/-! ### Synth voice (R356, R361) -/

theorem sySample_eq {y : Synth} (h : syFine () y = true) :
    sySample y = .ok (syRule () y) ∧ isFinite (syRule () y).2 = true := by
  unfold syFine at h
  unfold sySample
  cases hp : y.playing
  · simp only [syRule, hp, Bool.false_eq_true, if_false]
    exact ⟨trivial, by decide⟩
  · simp only [hp, Bool.not_true, Bool.false_or, Bool.and_eq_true] at h
    obtain ⟨hout, hphase⟩ := h
    refine ⟨?_, hout⟩
    simp only [syRule, hp, if_true] at hout hphase ⊢
    simp only [syOut, osc_eq_oscOf, syEnv_eq_envOf, phaseAdv_eq_advanced, syB4]
    exact guardFinite_ok _ _ (all_isFinite_pair hout hphase)

/-- Settles O57. -/
theorem syReadGenerates : Obligations.SyReadGenerates := fun _ _ _ _ _ _ ha hx hr hok =>
  issue_read (sl := sySlot) ha hx hr (runFrom_eq (fun _ => sySample_eq) hok)

/-! ### Pitch detector (R338, R339) -/

theorem zcSample_eq {c : Config} {z : ZeroCross} (h : zcFine c v z = true) :
    zcSample c v z = .ok (zcRule c v z).1 := by
  have hguard : zcSample c v z =
      guardFinite [(zcRule c v z).1.hp, (zcRule c v z).1.lpf, (zcRule c v z).1.ppk, (zcRule c v z).1.npk,
        (zcRule c v z).1.freq] (zcRule c v z).1 := by
    rw [zcRule_eq]; rfl
  rw [hguard]
  refine guardFinite_ok _ _ ?_
  simp only [zcFine, Bool.and_eq_true] at h
  obtain ⟨⟨⟨⟨hhp, hlpf⟩, hppk⟩, hnpk⟩, hfreq⟩ := h
  simp [hhp, hlpf, hppk, hnpk, hfreq]

/-- Settles O58. -/
theorem zcReadDetects : Obligations.ZcReadDetects := by
  intro inst bs n s x xs ha hx hr hs hok
  have hrun : zcRun s.cfg bs n x s.stage.buf = .ok (s.stage.buf, (scan (zcRule s.cfg) xs x).1) := by
    rw [zcRun, runInto_eq (fun _ _ => zcSample_eq) hs hok]
  exact issue_read (sl := zcSlot) ha hx hr hrun

end Reads

end Sys2Proof.Machine
end

section
/-! SUPPORT. The setups and the modifies (`40_control_and_buffer.md` R133, R134): the checks of a setup as an if chain in
their order, and a clamp as the value it applies and the code it reports, each said once. The setups (O35 to O38, O40)
and the modifies (O41 to O45) are read off them. -/

namespace Sys2Proof.Machine
open Sys2Proof

-- One theorem at a time: Lean would give each proof that waits a thread, and there are many.
set_option Elab.async false

section Enumerations

/-! ## The enumerations by their numbers (R124) -/

theorem modType_eq (w : Word) : modType w.toNat = modTypeOf w := by
  unfold modTypeOf
  simp only [← BitVec.toNat_inj]
  generalize w.toNat = k
  match k with
  | 0 | 1 | 2 | 3 => rfl
  | k + 4 => simp [modType]

theorem waveType_eq (w : Word) : waveType w.toNat = waveTypeOf w := by
  unfold waveTypeOf
  simp only [← BitVec.toNat_inj]
  generalize w.toNat = k
  match k with
  | 0 | 1 | 2 | 3 => rfl
  | k + 4 => simp [waveType]

theorem filterType_eq (w : Word) : filterType w.toNat = filterTypeOf w := by
  unfold filterTypeOf
  simp only [← BitVec.toNat_inj]
  generalize w.toNat = k
  match k with
  | 0 | 1 | 2 | 3 | 4 | 5 => rfl
  | k + 6 => simp [filterType]

theorem trackMode_eq (w : Word) : trackMode w.toNat = if w = 0 then .peak else .rms := by
  simp only [← BitVec.toNat_inj]
  generalize w.toNat = k
  match k with
  | 0 => rfl
  | k + 1 => simp [trackMode]

theorem clipMode_eq (w : Word) : clipMode w.toNat = if w = 0 then .smooth else .smoother := by
  simp only [← BitVec.toNat_inj]
  generalize w.toNat = k
  match k with
  | 0 => rfl
  | k + 1 => simp [clipMode]

/-- A legal flag operand is 0 or 1 (R103). -/
theorem flag_eq {w : Word} (h : enumOk 1 w = true) : (w != 0) = decide (w = 1) := by
  have hle : w.toNat ≤ 1 := of_decide_eq_true h
  have h01 : w = 0 ∨ w = 1 := by
    simp only [← BitVec.toNat_inj]
    exact Nat.le_one_iff_eq_zero_or_eq_one.1 hle
  rcases h01 with rfl | rfl <;> rfl

end Enumerations

section Checks

/-! ## The checks of a setup, one after the other (R133, R403) -/

variable {α : Type} {sl : Slot α} {inst : Byte} {s : State} {x y : α} {build : α → Except Fault α} {code : ResultCode}
  {rest : List (Bool × ResultCode)} {P : Prop} [Decidable P] {good : Bool} {r : Result}

/-- The first check of a setup: if it holds the others follow, else `init` is cleared and its code answered. -/
theorem setupElement_check (hx : sl.get s.stage inst = some x) (hgood : good = true ↔ P)
    (hrest : P → setupElement sl inst rest build s = r) :
    setupElement sl inst ((good, code) :: rest) build s =
      if P then r else .next (answered code (s.setStage (sl.put s.stage inst (sl.clear x)))) := by
  by_cases h : P
  · rw [if_pos h, ← hrest h]
    simp only [setupElement, hx, firstFailure_cons, hgood.2 h, if_true]
  · rw [if_neg h]
    refine setupElement_fail hx ?_
    rw [firstFailure_cons, if_neg fun hg => h (hgood.1 hg)]

/-- Every check has held. -/
theorem setupElement_done (hx : sl.get s.stage inst = some x) (hb : build x = .ok y) :
    setupElement sl inst [] build s = .next (answered .ok (s.setStage (sl.put s.stage inst y))) :=
  setupElement_run hx firstFailure_nil hb

end Checks

section Setups

/-! ## The setups -/

/-! ### Smoother, tracker, clipper, pitch detector (R147, R150, R302, R337) -/

/-- Settles O35: one check, or none. -/
theorem setupsWithAtMostOneCheck : Obligations.SetupsWithAtMostOneCheck := by
  refine ⟨fun inst c s x ha hx => ?_, fun inst mode c s x ha hx => ?_, fun inst thr mode os s x ha hx => ?_,
    fun inst fs s x ha hx => ?_⟩
  · exact (issue_accepted ha).trans
      (setupElement_check (sl := smSlot) hx .rfl fun _ => setupElement_done (sl := smSlot) hx rfl)
  · rw [← trackMode_eq]
    exact (issue_accepted ha).trans
      (setupElement_check (sl := atSlot) hx .rfl fun _ => setupElement_done (sl := atSlot) hx rfl)
  · have hl := legal_of_accepted ha
    simp only [legal, Bool.and_eq_true] at hl
    obtain ⟨-, hos⟩ := hl
    rw [← clipMode_eq, ← flag_eq hos]
    exact (issue_accepted ha).trans
      (setupElement_check (sl := clSlot) hx .rfl fun _ => setupElement_done (sl := clSlot) hx rfl)
  · exact (issue_accepted ha).trans (setupElement_done (sl := zcSlot) hx rfl)

/-! ### Delays (R216, R230, R240) -/

/-- Settles O36. -/
theorem delaySetups : Obligations.DelaySetups := by
  refine ⟨fun inst len fb ft damp s x ha hx => ?_, fun inst ntaps s x ha hx => ?_, fun inst len gain s x ha hx => ?_⟩
  · simp only [ite_not]
    exact (issue_accepted ha).trans
      (setupElement_check (sl := dlSlot) hx decide_eq_true_iff fun _ =>
        setupElement_check (sl := dlSlot) hx .rfl fun _ =>
          setupElement_check (sl := dlSlot) hx .rfl fun _ => setupElement_done (sl := dlSlot) hx rfl)
  · exact (issue_accepted ha).trans (setupElement_done (sl := mtSlot) hx rfl)
  · simp only [ite_not]
    exact (issue_accepted ha).trans
      (setupElement_check (sl := apSlot) hx decide_eq_true_iff fun _ =>
        setupElement_check (sl := apSlot) hx .rfl fun _ => setupElement_done (sl := apSlot) hx rfl)

/-! ### Modulated elements (R257, R322) -/

/-- Settles O37: the rate has been checked when its increment is formed. -/
theorem modulatedSetups : Obligations.ModulatedSetups := by
  refine ⟨fun inst ty depth rate fb fs s x ha hx hfin => ?_, fun inst ty depth rate fs s x ha hx hfin => ?_⟩
  · simp only [ite_not]
    rw [← modType_eq]
    exact (issue_accepted ha).trans
      (setupElement_check (sl := vdSlot) hx .rfl fun _ => setupElement_check (sl := vdSlot) hx .rfl fun hrate =>
        setupElement_check (sl := vdSlot) hx .rfl fun _ =>
          setupElement_done (sl := vdSlot) hx (guardFinite_one (hfin hrate)))
  · simp only [ite_not]
    rw [← modType_eq]
    exact (issue_accepted ha).trans
      (setupElement_check (sl := amSlot) hx .rfl fun _ => setupElement_check (sl := amSlot) hx .rfl fun hrate =>
        setupElement_done (sl := amSlot) hx (guardFinite_one (hfin hrate)))

/-! ### Biquad (R188 to R190) -/

/-- Settles O38. -/
theorem bqSetupChecksThenWrites : Obligations.BqSetupChecksThenWrites := by
  intro inst ty speed freq q gainDb fs s x ha hx k hfin
  simp only [ite_not]
  have hfresh : bqFresh (filterType ty.toNat) (speed.setWidth 16) freq q gainDb fs =
      { init := true, ty := filterTypeOf ty, speed := speed.setWidth 16, fs := fs
        freq := freq, q := q, gain := gainDb, dfreq := freq, dq := q, dgain := gainDb
        finc := 0, qinc := 0, ginc := 0, count := 0, w0 := 0, w1 := 0, w2 := 0
        A1 := k.A1, A2 := k.A2, B1 := k.B1, B2 := k.B2, scale := k.scale } := by
    unfold bqFresh
    rw [filterType_eq, bqCoeffs_eq_coeffsOf]
    rfl
  refine (issue_accepted ha).trans
    (setupElement_check (sl := bqSlot) hx .rfl fun hq => setupElement_check (sl := bqSlot) hx .rfl fun hfreq =>
      setupElement_check (sl := bqSlot) hx .rfl fun hgain => setupElement_done (sl := bqSlot) hx ?_)
  rw [hfresh]
  exact guardFinite_ok _ _ (hfin hq hfreq hgain)

/-! ### Synth voice (R357) -/

/-- Only a pulse has a duty to check (R357). -/
theorem dutyOk_iff {ty : Word} (hty : ty.toNat ≤ 4) (duty : F32) :
    (waveType ty.toNat != .pulse || (flt fzero duty && flt duty fone)) = true ↔
      ¬ (ty = 4 ∧ ¬ (flt 0x00000000 duty = true ∧ flt duty 0x3F800000 = true)) := by
  rw [← waveType_pulse_iff hty, Bool.or_eq_true, Bool.and_eq_true, bne_iff_ne, not_and_not_right, ne_eq,
    ← imp_iff_not_or]
  rfl

/-- Settles O40. -/
theorem sySetupChecksThenWrites : Obligations.SySetupChecksThenWrites := by
  intro inst a d su r ty duty sl fs s x ha hx
  have hl := legal_of_accepted ha
  simp only [legal, enumOk, Bool.and_eq_true, decide_eq_true_eq] at hl
  obtain ⟨⟨⟨hty, -⟩, -⟩, -⟩ := hl
  rw [ite_not, ← ite_not (ty = 4 ∧ _), ite_not (inRange _ _ _ = true), ← waveType_eq]
  exact (issue_accepted ha).trans
    (setupElement_check (sl := sySlot) hx decide_eq_true_iff fun _ =>
      setupElement_check (sl := sySlot) hx (dutyOk_iff hty duty) fun _ =>
        setupElement_check (sl := sySlot) hx .rfl fun _ => setupElement_done (sl := sySlot) hx rfl)

end Setups

section Clamps

/-! ## A modify on an element that is set up (R134) -/

variable {α : Type} {sl : Slot α} {i : Instr} {inst : Byte} {s : State} {x y : α} {code : ResultCode}

/-- At the control port every command but `END` is accepted if its operands are legal (R119). -/
theorem accepted_port (hp : s.inProgram = false) (hl : legal s.cfg i = true) (hi : portCommand i = true := by rfl) :
    accepted i s = true := by simp [accepted, hp, hl, hi]

theorem issue_modify {apply : α → Except Fault α} (ha : accepted i s = true) (hx : sl.get s.stage inst = some x)
    (hr : sl.ready x = true) (hy : apply x = .ok y) :
    issue i s (modifyElement sl inst code apply s) = .next (answered code (s.setStage (sl.put s.stage inst y))) :=
  (issue_accepted ha).trans (modifyElement_run hx hr hy)

/-- A clamped parameter: the clamped value is applied, and the clamp reported if it changed the value. -/
theorem issue_clamped (apply : F32 → α → Except Fault α) {lo v hi : F32} (ha : accepted i s = true)
    (hx : sl.get s.stage inst = some x) (hr : sl.ready x = true) (hy : apply (clamped v lo hi) x = .ok y) :
    issue i s (modifyElement sl inst (clampReport lo v hi code).2 (apply (clampReport lo v hi code).1) s) =
      .next (answered (if flt v lo || fgt v hi then code else .ok) (s.setStage (sl.put s.stage inst y))) := by
  rw [clampReport_eq]
  exact issue_modify ha hx hr hy

/-- A clamped length: the same with the bounds `1` and `cap` (R218, R231). -/
theorem issue_clampedLength (apply : Nat → α → Except Fault α) {v cap : Nat} (ha : accepted i s = true)
    (hx : sl.get s.stage inst = some x) (hr : sl.ready x = true)
    (hy : apply (if v < 1 then 1 else if cap < v then cap else v) x = .ok y) :
    issue i s (modifyElement sl inst (clampLength v cap code).2 (apply (clampLength v cap code).1) s) =
      .next (answered (if v < 1 ∨ cap < v then code else .ok) (s.setStage (sl.put s.stage inst y))) := by
  have hclamp : clampLength v cap code =
      (if v < 1 then 1 else if cap < v then cap else v, if v < 1 ∨ cap < v then code else .ok) := by
    unfold clampLength
    by_cases h1 : v < 1
    · simp [h1]
    · by_cases h2 : cap < v <;> simp [h1, h2]
  rw [hclamp]
  exact issue_modify ha hx hr hy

● **WHAT THE TASK REQUIRES**: Quote exactly the first line of the entries and every line after it, stopping with the line that contains "exact ⟨trivial, by decide⟩".

● **YOUR RESPONSE**:
/-! ### Synth voice (R356, R361) -/

theorem sySample_eq {y : Synth} (h : syFine () y = true) :
    sySample y = .ok (syRule () y) ∧ isFinite (syRule () y).2 = true := by
  unfold syFine at h
  unfold sySample
  cases hp : y.playing
  · simp only [syRule, hp, Bool.false_eq_true, if_false]
    exact ⟨trivial, by decide⟩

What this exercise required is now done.